# "Slingbox like" Remote Tivo Access



## Crashcourse (Oct 6, 2004)

One of the greatest selling points of TiVo would be that it finally gives us access via the Web in order to view our recorded items. Yes, we can currently schedule shows to be record and yes, we can (although very time consumingly) download TiVo-To-Go via the Desktop feature. However, TiVo still does not have one of the most basic features - remote viewing of content. 

If TiVo were to build it into the S3, it may actually become worth the incredible price tag that TiVo is asking us to pay at this time.

TiVo is missing the boat on securing its spot as a MediaCenter device with its lack of features and interactivity. Movies on Demand is also long overdue and a logical upgrade to an aging idea.


----------



## classicsat (Feb 18, 2004)

They can't, really, for two reasons:

1: It would directly put the contnet (digitally recording in the case of the Series 3) directly on the internet, which would raise the attention of fightsholders.
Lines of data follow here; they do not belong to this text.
-- source bytes

def copyRead (s : State) (c : Copy) (sp a n : Nat) : Except (XErr × Nat) (List Byte) :=
  if sp = 0 then agentRead s c.fn a n
  else
    let rg : Sram := ((c.team.bind (getTeam s)).map (·.rg)).getD {}
    let f := getFn s c.fn
    let bad (i : Nat) : Bool := if sp = 2 then sramPoisoned rg (a + i) 1 else chipPoisoned f (a + i) 1
    if sp = 3 ∧ chipExtent f < a + n then .error (⟨7, 0⟩, a)
    else match findFirst bad (List.range n) with
    | some i => .error (⟨6, 0⟩, a + i)
    | none => .ok (if sp = 2 then sramRead rg a n else chipRead f a n)
/-- An exponent byte as an engine reads it: the reserved 255 fails the copy, of a compaction too (R86, R232, R237, log entry 36). -/
def expByte (s : State) (c : Copy) (sp a : Nat) : Except (XErr × Nat) Byte :=
  match copyRead s c sp a 1 with
  | .error x => .error x
  | .ok e => if leNat e = 255 then .error (⟨2, 6⟩, a) else .ok (e.headD 0)
/-- Mantissa bits of element i of a tight plane, and its exponent (R89, R90). -/
def tightElem (s : State) (c : Copy) (i : Nat) : Except (XErr × Nat) (Nat × Nat) :=
  let ea := cpSexp c.rcd + i / c.slot.block
  let bit := i * c.slot.m
  match expByte s c 0 ea with
  | .error x => .error x
  | .ok e => match copyRead s c 0 (cpSrc c.rcd + bit / 8) ((bit + c.slot.m - 1) / 8 - bit / 8 + 1) with
    | .error x => .error x
    | .ok b => .ok (leNat b / 2 ^ (bit % 8) % 2 ^ c.slot.m, e.toNat)
/-- The exponent byte of block b of row q on chip. -/
def chipExp (s : State) (c : Copy) (q b : Nat) : Except (XErr × Nat) Byte := expByte s c (cpSsp c.rcd) (cpSexp c.rcd + q * epitch c.slot (cpSpitch c.rcd) + b)
/-- The mantissa of element k of row q on chip. -/
def chipMu (s : State) (c : Copy) (q k : Nat) : Except (XErr × Nat) Nat :=
  match chipExp s c q (k / c.slot.block), copyRead s c (cpSsp c.rcd) (cpSrc c.rcd + q * cpSpitch c.rcd + k / perByte c.slot) 1 with
  | .error x, _ => .error x
  | _, .error x => .error x
  | .ok _, .ok b => .ok (leNat b / 2 ^ (c.slot.m * (k % perByte c.slot)) % 2 ^ c.slot.m)
/-- Block b of row q of a compaction from binary32 (R232, R87, R84). -/
def f32Block (s : State) (c : Copy) (q b : Nat) : Except (XErr × Nat) Block :=
  let k0 := b * c.slot.block
  match copyRead s c (cpSsp c.rcd) (cpSrc c.rcd + q * cpSpitch c.rcd + 4 * k0) (4 * c.slot.block) with
  | .error x => .error x
  | .ok bs => .ok (encodeBlock c.slot.m c.slot.sat ((List.zip (List.range c.slot.block) (wordsOf c.slot.block bs)).map (fun e =>
      let i := q * cpRow c.rcd + k0 + e.1
      (fF32.read e.2.toNat, RMode.ofCode c.slot.round ((philox c.skey [e.2.toNat, i % 4294967296, i / 4294967296 % 4294967296, 4294967295]).getD 0 0)))))
/-- One byte of a CPYN's destination. -/
def cpynByte (s : State) (c : Copy) (u : CopyUnit) (j : Nat) : Except (XErr × Nat) Byte :=
  let o := u.o + j
  let row := cpRow c.rcd
  let m := c.slot.m
  let sum (l : List Nat) (w : Nat) : Byte := BitVec.ofNat 8 (l.foldr (fun x acc => x + 2 ^ w * acc) 0)
  if c.compact then
    if u.exp then
      if cpF32 c.rcd then (match f32Block s c u.q o with | .error x => .error x | .ok b => .ok (BitVec.ofNat 8 b.e))
      else chipExp s c u.q o
    else
      match allOk ((List.range 8).map (fun b =>
        let k := (8 * o + b) / m
        let mu : Except (XErr × Nat) Nat := if cpF32 c.rcd then
            (match f32Block s c u.q (k / c.slot.block) with | .error x => .error x | .ok bl => .ok (bl.mus.getD (k % c.slot.block) 0))
          else chipMu s c u.q k
        match mu with
        | .error x => .error x
        | .ok v => .ok (v / 2 ^ ((8 * o + b) % m) % 2))) with
      | .error x => .error x
      | .ok l => .ok (sum l 1)
  else if u.exp then (match tightElem s c (u.q * row + o * c.slot.block) with | .error x => .error x | .ok e => .ok (BitVec.ofNat 8 e.2))
  else if cpF32 c.rcd then
    match tightElem s c (u.q * row + o / 4) with
    | .error x => .error x
    | .ok e => .ok (BitVec.ofNat 8 ((bfpWord false m e.2 e.1).1 / 256 ^ (o % 4)))
  else
    match allOk ((List.range (perByte c.slot)).map (fun b => match tightElem s c (u.q * row + o * perByte c.slot + b) with | .error x => .error x | .ok e => .ok e.1)) with
    | .error x => .error x
    | .ok l => .ok (if perByte c.slot = 1 then BitVec.ofNat 8 (wrapN 8 (sx m (l.headD 0))) else sum l m)
/-- The bytes of a unit. -/
def unitBytes (s : State) (c : Copy) (u : CopyUnit) : Except (XErr × Nat) (List Byte) :=
  if cpN c then allOk ((List.range u.n).map (cpynByte s c u))
  else copyRead s c (cpSsp c.rcd) (cpSrc c.rcd + u.q * cpSpitch c.rcd + u.o) u.n

-- destinations (R233, R238)

/-- The counter word holds an uncorrectable error, which the engine's addition reads (R166, R400): the unit fails and writes nothing (R237, log entry 36). -/
def counterLost (s : State) (c : Copy) : Bool := cpCnt c.rcd && ((c.team.bind (getTeam s)).map (fun t => sramPoisoned t.rg (cpCntAt c.rcd) 4)).getD false
/-- Adds a unit's bytes to the counter word; its tag becomes full at the threshold (R233). -/
def countLanded (m : Sram) (c : Copy) (n : Nat) : Sram :=
  if ¬ cpCnt c.rcd then m
  else
    let a := cpCntAt c.rcd
    let v := (leNat (sramRead m a 4) + n) % 4294967296
    let m1 := { m with bytes := smSetMany 0 m.bytes a (natLe 4 v) }
    if cpThresh c.rcd ≤ v then setTag m1 a true else m1
def landUnit (m : Sram) (c : Copy) (u : CopyUnit) (bs : List Byte) : Sram :=
  let words := (List.range ((u.addr + u.n + 3) / 4 - u.addr / 4)).map (fun i => 4 * (u.addr / 4 + i))
  countLanded (words.foldl (fun m2 a => setTag m2 a true) (sramWrite m u.addr bs)) c u.n
/-- A unit at its destination; a chip scratchpad that has shrunk since issue raises SCRATCH_BOUNDS (R359). -/
def writeUnit (s : State) (c : Copy) (u : CopyUnit) (bs : List Byte) : Except (XErr × Nat) State :=
  match cpDsp c.rcd with
  | 0 => agentWrite s c.fn u.addr bs true
  | 2 => if counterLost s c then .error (⟨6, 0⟩, cpCntAt c.rcd) else .ok (match c.team with | none => s | some t => updTeam s t (fun t => { t with rg := landUnit t.rg c u bs }))
  | _ => if chipExtent (getFn s c.fn) < u.addr + u.n then .error (⟨7, 0⟩, u.addr) else .ok (chipWrite s c.fn u.addr bs)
2: The TiVo records MPEG2, which would need recoded to MPEG4 or the like to be able to reliably stream over the internet, especially with a typical residential broadband internet connection, and the TiVo, even the Series 3, does not have the power to convert it.


----------



## megazone (Mar 3, 2002)

Yeah, there have been many threads about this in the past - short answer is that they'd need to add all the hardware inside a Slingbox into the TiVo to make it do what a Slingbox does, which would bump the cost noticeably.


----------